Nada Stotland, M.D.Psychiatrists who treat women see patients who have had, who are contemplating, or who will have abortions; one-third of the women in the United States have an induced abortion at some time in their lives. Psychosocial stresses, including psychiatric illnesses, often increase women's vulnerability to unplanned pregnancy and increase women's concerns about their capacity to parent. Thus, it would not be surprising to find that induced abortion was associated with an increased incidence of psychiatric symptoms. However, empirical evidence indicates that any such association is not causal, according to Nada Stotland, M.D., an expert in women’s reproductive health and a former APA president. The strongest predictor of a women's postabortion psychological state is her pre-abortion psychological state, she emphasized.
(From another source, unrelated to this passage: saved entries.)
/-- THM_CTL: the throttle limits are put, the trip limits stay (R415). -/
theorem throttleLimits_put (w : W64) (x y : Nat) (hx : x ≤ 95) (hy : y ≤ 100) :
    let u := putFld (putFld w 55 48 x) 39 32 y
    fld u 55 48 = x ∧ fld u 39 32 = y ∧ fld u 63 56 = fld w 63 56 ∧ fld u 47 40 = fld w 47 40 := by
  refine ⟨?_, ?_, ?_, ?_⟩
  · rw [fld_putFld_above _ 39 32 y 55 48 (by decide) (by decide) (by decide), fld_putFld_self _ 55 48 x (by decide) (by decide)]
    exact Nat.mod_eq_of_lt (by omega)
  · rw [fld_putFld_self _ 39 32 y (by decide) (by decide)]
    exact Nat.mod_eq_of_lt (by omega)
  · rw [fld_putFld_above _ 39 32 y 63 56 (by decide) (by decide) (by decide),
      fld_putFld_above _ 55 48 x 63 56 (by decide) (by decide) (by decide)]
  · rw [fld_putFld_above _ 39 32 y 47 40 (by decide) (by decide) (by decide),
      fld_putFld_below _ 55 48 x 47 40 (by decide) (by decide) (by decide) (by decide)]

/-- Settles O45: each form by the rule of its operation, memory by the laws of whole writes over good lines, the failing SC by the
reservations that a completed write ends. -/
theorem controlCores : Obligations.ControlCores := by
  unfold Obligations.ControlCores
  intro cc q amt addr v size c k e j i b store wide op bs s
  have fault : ∀ st, FaultNoted cc addr st s (s.accessFault cc.val addr.toNat st) := State.accessFault_noted s cc addr
  have reg : ∀ {r}, regAt addr.toNat = some r → exec (.registerWrite cc addr v) s = .next (s.writeReg cc.val addr.toNat v r) :=
    exec_registerWrite_at cc addr v s _
  refine ⟨fun h => ⟨_, exec_semAdd_fits cc q amt s h, rfl, State.modSem_countSet s _ (· + amt.toNat),
      State.semAnswer_answered _ _ _ _⟩,
    fun h => ⟨_, exec_semAdd_overflows cc q amt s h, rfl, fun _ => rfl, State.semAnswer_answered _ _ _ _⟩,
    fun hw h => ⟨_, exec_semTake_takes cc q amt s hw h, rfl, State.modSem_countSet s _ (· - amt.toNat),
      State.semAnswer_answered _ _ _ _⟩,
    fun h => ⟨_, exec_semTake_refused cc q amt s h, rfl, fun _ => rfl, State.semAnswer_answered _ _ _ _⟩,
    fun h hr => ⟨_, exec_registerWrite_none cc addr v s h hr, fault true⟩,
    fun h => ⟨_, reg h, fault true⟩,
    fun h hi => ⟨_, reg h, ?guarded⟩,
    fun h hr hm => ⟨_, exec_registerWrite_outside cc addr v s h hr, ?refused⟩,
    fun h hr hm hg hs => ⟨_, exec_registerWrite_outside cc addr v s h hr, ?stored⟩,
    fun hl hi hg hs => State.ccLoad_stack s cc _ 8 hl hi hg hs,
    fun h => State.atomics_refused s cc op _ wide v h,
    fun h hg hs => State.ccAmo_puts s cc op _ wide v h hg hs,
    fun h hb => ?conditional, ⟨rfl, rfl, fun _ _ hk => if_pos hk⟩,
    fun h => ?readOnly,
    fun h => ⟨_, reg h, rfl⟩, fun h => ⟨_, reg h, rfl⟩, fun h => ⟨_, reg h, rfl⟩, fun h => ⟨_, reg h, rfl⟩,
    fun h => ⟨_, reg h, rfl⟩, fun h => ⟨_, reg h, rfl⟩,
    fun h => ⟨_, reg h, rfl, fun f hf => (State.eng_modEng s e _ f).trans (if_neg hf), State.eng_modEng_self s e _⟩,
    fun h => ⟨_, reg h, rfl, State.redSlot_modRed_self s j fun r => { r with evt := w1c r.evt v (loBits 9) }⟩,
    fun h => ⟨_, reg h, rfl, State.descWin_stored s c k v⟩,
    fun h => ⟨_, reg h, rfl, fun m => State.cnt_cleared s k m v⟩,
    fun h => ⟨_, reg h, ?carve⟩,
    fun h => ⟨_, reg h, rfl, throttleLimits_put s.pwr.thmCtl _ _ (Nat.min_le_left _ _) (Nat.min_le_left _ _)⟩,
    fun h => ⟨_, exec_registerAccessFault_faults cc addr size store s h, fault store⟩,
    fun h => ⟨_, exec_registerAccessFault_allowed cc addr size store s h, rfl⟩⟩
  case guarded =>
    show FaultNoted cc addr true s (if 192 ≤ i then s.accessFault cc addr.toNat true else s.cmdStore i k v)
    rw [if_pos hi]
    exact fault true
  case refused =>
    rw [State.ccStore_refused s cc _ _ (by rw [w64Bytes_length]; exact hm)]
    exact fault true
  case stored =>
    obtain ⟨hframe, hstored⟩ := State.ccStore_puts s cc addr.toNat (w64Bytes v) (by rw [w64Bytes_length]; exact hm) hg hs
      (by rw [w64Bytes_length]; decide)
    exact ⟨hstored, hframe⟩
  case conditional =>
    obtain ⟨m, hm, hline⟩ := hb
    exact State.ccSc_unreserved _ cc _ wide v h (hline ▸ State.writeDone_unreserved s b bs m hm)
  case readOnly => rcases h with h | h | h | h | h | h | h <;> exact ⟨_, reg h, rfl⟩
  case carve =>
    show s.writeCarve v = _
    unfold State.writeCarve
    split <;> rfl

end Sys2Proof.Machine
end

section
/-! SUPPORT. Laws of the reduction adders: residues and sums of packets (R55, R166, R168). -/

namespace Sys2Proof.Machine

open Sys2Proof.Claim

/-! Sums of integers. -/

theorem sum_map_add_int {α : Type} (f g : α → Int) (l : List α) :
    (l.map fun a => f a + g a).sum = (l.map f).sum + (l.map g).sum := by
  induction l with
  | nil => rfl
  | cons a t ih =>
    simp only [List.map_cons, List.sum_cons, ih]
    omega

theorem sum_perm_int {l k : List Int} (h : l.Perm k) : l.sum = k.sum := by
  rw [List.sum_eq_foldr, List.sum_eq_foldr]
  exact h.foldr_eq' (fun x _ y _ z => Int.add_left_comm y x z) 0

/-- Terms of magnitude at most b sum to a magnitude of at most b times their number. -/
theorem sum_bounds_int (b : Int) (l : List Int) (h : ∀ x ∈ l, -b ≤ x ∧ x ≤ b) :
    -(b * l.length) ≤ l.sum ∧ l.sum ≤ b * l.length := by
  induction l with
  | nil => simp only [List.sum_nil, List.length_nil, Int.natCast_zero, Int.mul_zero, Int.neg_zero, Int.le_refl, and_self]
  | cons a t ih =>
    have head := h a List.mem_cons_self
    have tail := ih fun x hx => h x (List.mem_cons_of_mem a hx)
    simp only [List.sum_cons, List.length_cons, Int.natCast_add, Int.natCast_one, Int.mul_add, Int.mul_one]
    omega

/-! Residues. -/

/-- The sum of R166 before its reduction: 1 q0 + 2 q1 + ... -/
def weightedSum (qs : List Int) : Int := ((List.range qs.length).map fun (i : Nat) => ((i : Int) + 1) * (qs[i]?).getD 0).sum

theorem residue65535_eq (qs : List Int) : residue65535 qs = (weightedSum qs % 65535).toNat := by
  have h : (List.range qs.length).zipWith (fun (i : Nat) (q : Int) => ((i : Int) + 1) * q) qs =
      (List.range qs.length).map fun (i : Nat) => ((i : Int) + 1) * (qs[i]?).getD 0 := by
    refine List.ext_getElem (by simp) fun i _ hi => ?_
    have hq : i < qs.length := by simpa using hi
    simp [hq]
  rw [residue65535, h, ← List.sum_eq_foldl, weightedSum]

theorem getD_zipWith_add (p q : List Int) (h : p.length = q.length) (i : Nat) :
    ((List.zipWith (· + ·) p q)[i]?).getD 0 = (p[i]?).getD 0 + (q[i]?).getD 0 := by
  by_cases hi : i < q.length <;> simp [h, hi]

theorem weightedSum_zipWith_add (p q : List Int) (h : p.length = q.length) :
    weightedSum (List.zipWith (· + ·) p q) = weightedSum p + weightedSum q := by
  simp only [weightedSum, getD_zipWith_add p q h, Int.mul_add, sum_map_add_int, List.length_zipWith, h, Nat.min_self]

/-- The residue of an element-wise sum is the sum of the residues (R166). -/
theorem residue65535_zipWith_add (p q : List Int) (h : p.length = q.length) :
    residue65535 (List.zipWith (· + ·) p q) = (residue65535 p + residue65535 q) % 65535 := by
  simp only [residue65535_eq, weightedSum_zipWith_add p q h]
  omega

/-! The add of one packet. -/

@[simp] theorem redStatus_snd (es16 : Bool) (acc qs : List Int) (c : Nat) :
    (redStatus es16 acc qs c).2 = List.zipWith (· + ·) acc qs := by
  simp only [redStatus]
  repeat' split
  all_goals rfl

/-- A packet without 0x8000, with its own residue, whose sums stay in 32 bits is added: the check of the adder (R168) holds, since
residues add. -/
theorem redStatus_ok (es16 : Bool) (acc qs : List Int) (h : acc.length = qs.length) (hq : ∀ n ∈ qs, n ≠ -32768)
    (hs : ∀ n ∈ List.zipWith (· + ·) acc qs, -2 ^ 31 ≤ n ∧ n < 2 ^ 31) :
    (redStatus es16 acc qs (residue65535 qs)).1 = 0 := by
  have valid : ¬ (es16 && qs.any fun q => decide (q = -32768)) = true := by
    simpa using fun _ hm => hq _ hm rfl
  have fits : ¬ ((List.zipWith (· + ·) acc qs).any fun q => decide (q < -(2 ^ 31 : Int) ∨ (2 ^ 31 : Int) ≤ q)) = true := by
    simp only [List.any_eq_true, decide_eq_true_eq]
    rintro ⟨n, hn, hout⟩
    have := hs n hn
    omega
  rw [redStatus, if_neg valid, if_neg (not_not_intro rfl), if_neg fits,
    if_neg (not_not_intro (residue65535_zipWith_add acc qs h))]

/-! The adds of a list of packets to a pair of zeros. -/

/-- The exact sums of the packets, element by element. -/
def packetSums (l : List (List Int)) : List Int := (List.range 64).map fun i => (l.map fun q => (q[i]?).getD 0).sum

@[simp] theorem packetSums_length (l : List (List Int)) : (packetSums l).length = 64 := by simp [packetSums]

theorem packetSums_nil : packetSums [] = List.replicate 64 0 := by simp [packetSums, List.map_const']

theorem packetSums_append_singleton (l : List (List Int)) (q : List Int) (h : q.length = 64) :
    packetSums (l ++ [q]) = List.zipWith (· + ·) (packetSums l) q := by
  refine List.ext_getElem (by simp [h]) fun i _ hi => ?_
  have hq : i < q.length := by
    rw [List.length_zipWith] at hi
    omega
  simp [packetSums, hq]

theorem packetSums_perm {l k : List (List Int)} (h : l.Perm k) : packetSums l = packetSums k :=
  List.map_congr_left fun _ _ => sum_perm_int (h.map _)

/-- Adding packets one by one to the sums of those before forms the sums of all. -/
theorem foldl_redStatus_append (es16 : Bool) (l : List (List Int)) (h : ∀ q ∈ l, q.length = 64) (before : List (List Int)) :
    l.foldl (fun acc q => (redStatus es16 acc q (residue65535 q)).2) (packetSums before) = packetSums (before ++ l) := by
  induction l generalizing before with
  | nil => rw [List.foldl_nil, List.append_nil]
  | cons q t ih =>
    rw [List.foldl_cons, redStatus_snd, ← packetSums_append_singleton before q (h q List.mem_cons_self),
      ih (fun p hp => h p (List.mem_cons_of_mem q hp)), List.append_assoc, List.singleton_append]

theorem foldl_redStatus (es16 : Bool) (l : List (List Int)) (h : ∀ q ∈ l, q.length = 64) :
    l.foldl (fun acc q => (redStatus es16 acc q (residue65535 q)).2) (List.replicate 64 0) = packetSums l := by
  rw [← packetSums_nil, foldl_redStatus_append es16 l h, List.nil_append]

/-! The range of the sums (R55). -/

/-- A packet of 64 elements as ES16 and S1 hold them: no element is beyond 32,767 in magnitude. -/
def IsPacket (q : List Int) : Prop := q.length = 64 ∧ ∀ n ∈ q, -32767 ≤ n ∧ n ≤ 32767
“Women have a range of emotions around their abortions, as with all life decisions; those feelings can change with time and circumstances. Feelings should not be confused with psychopathology. The predominant feeling post-abortion is relief,” Stotland said. “Therefore it is especially troubling that women's mental health is invoked as a rationale for laws and policies making abortion access difficult or impossible and in many cases increasing peri-abortion psychological stress by mandating misinformation or medically unnecessary ultrasound examinations or permitting demonstrators to block clinics and shout at women attending them.”

Assertions that there is an abortion trauma syndrome misuse psychiatry’s professional language, she continued. This is not to say that psychiatrists and patients have no religious or moral feelings about abortion, but to say that those attitudes are separate from scientific findings.

“It is science, and informed and autonomous choice, that we owe our patients,” she concluded.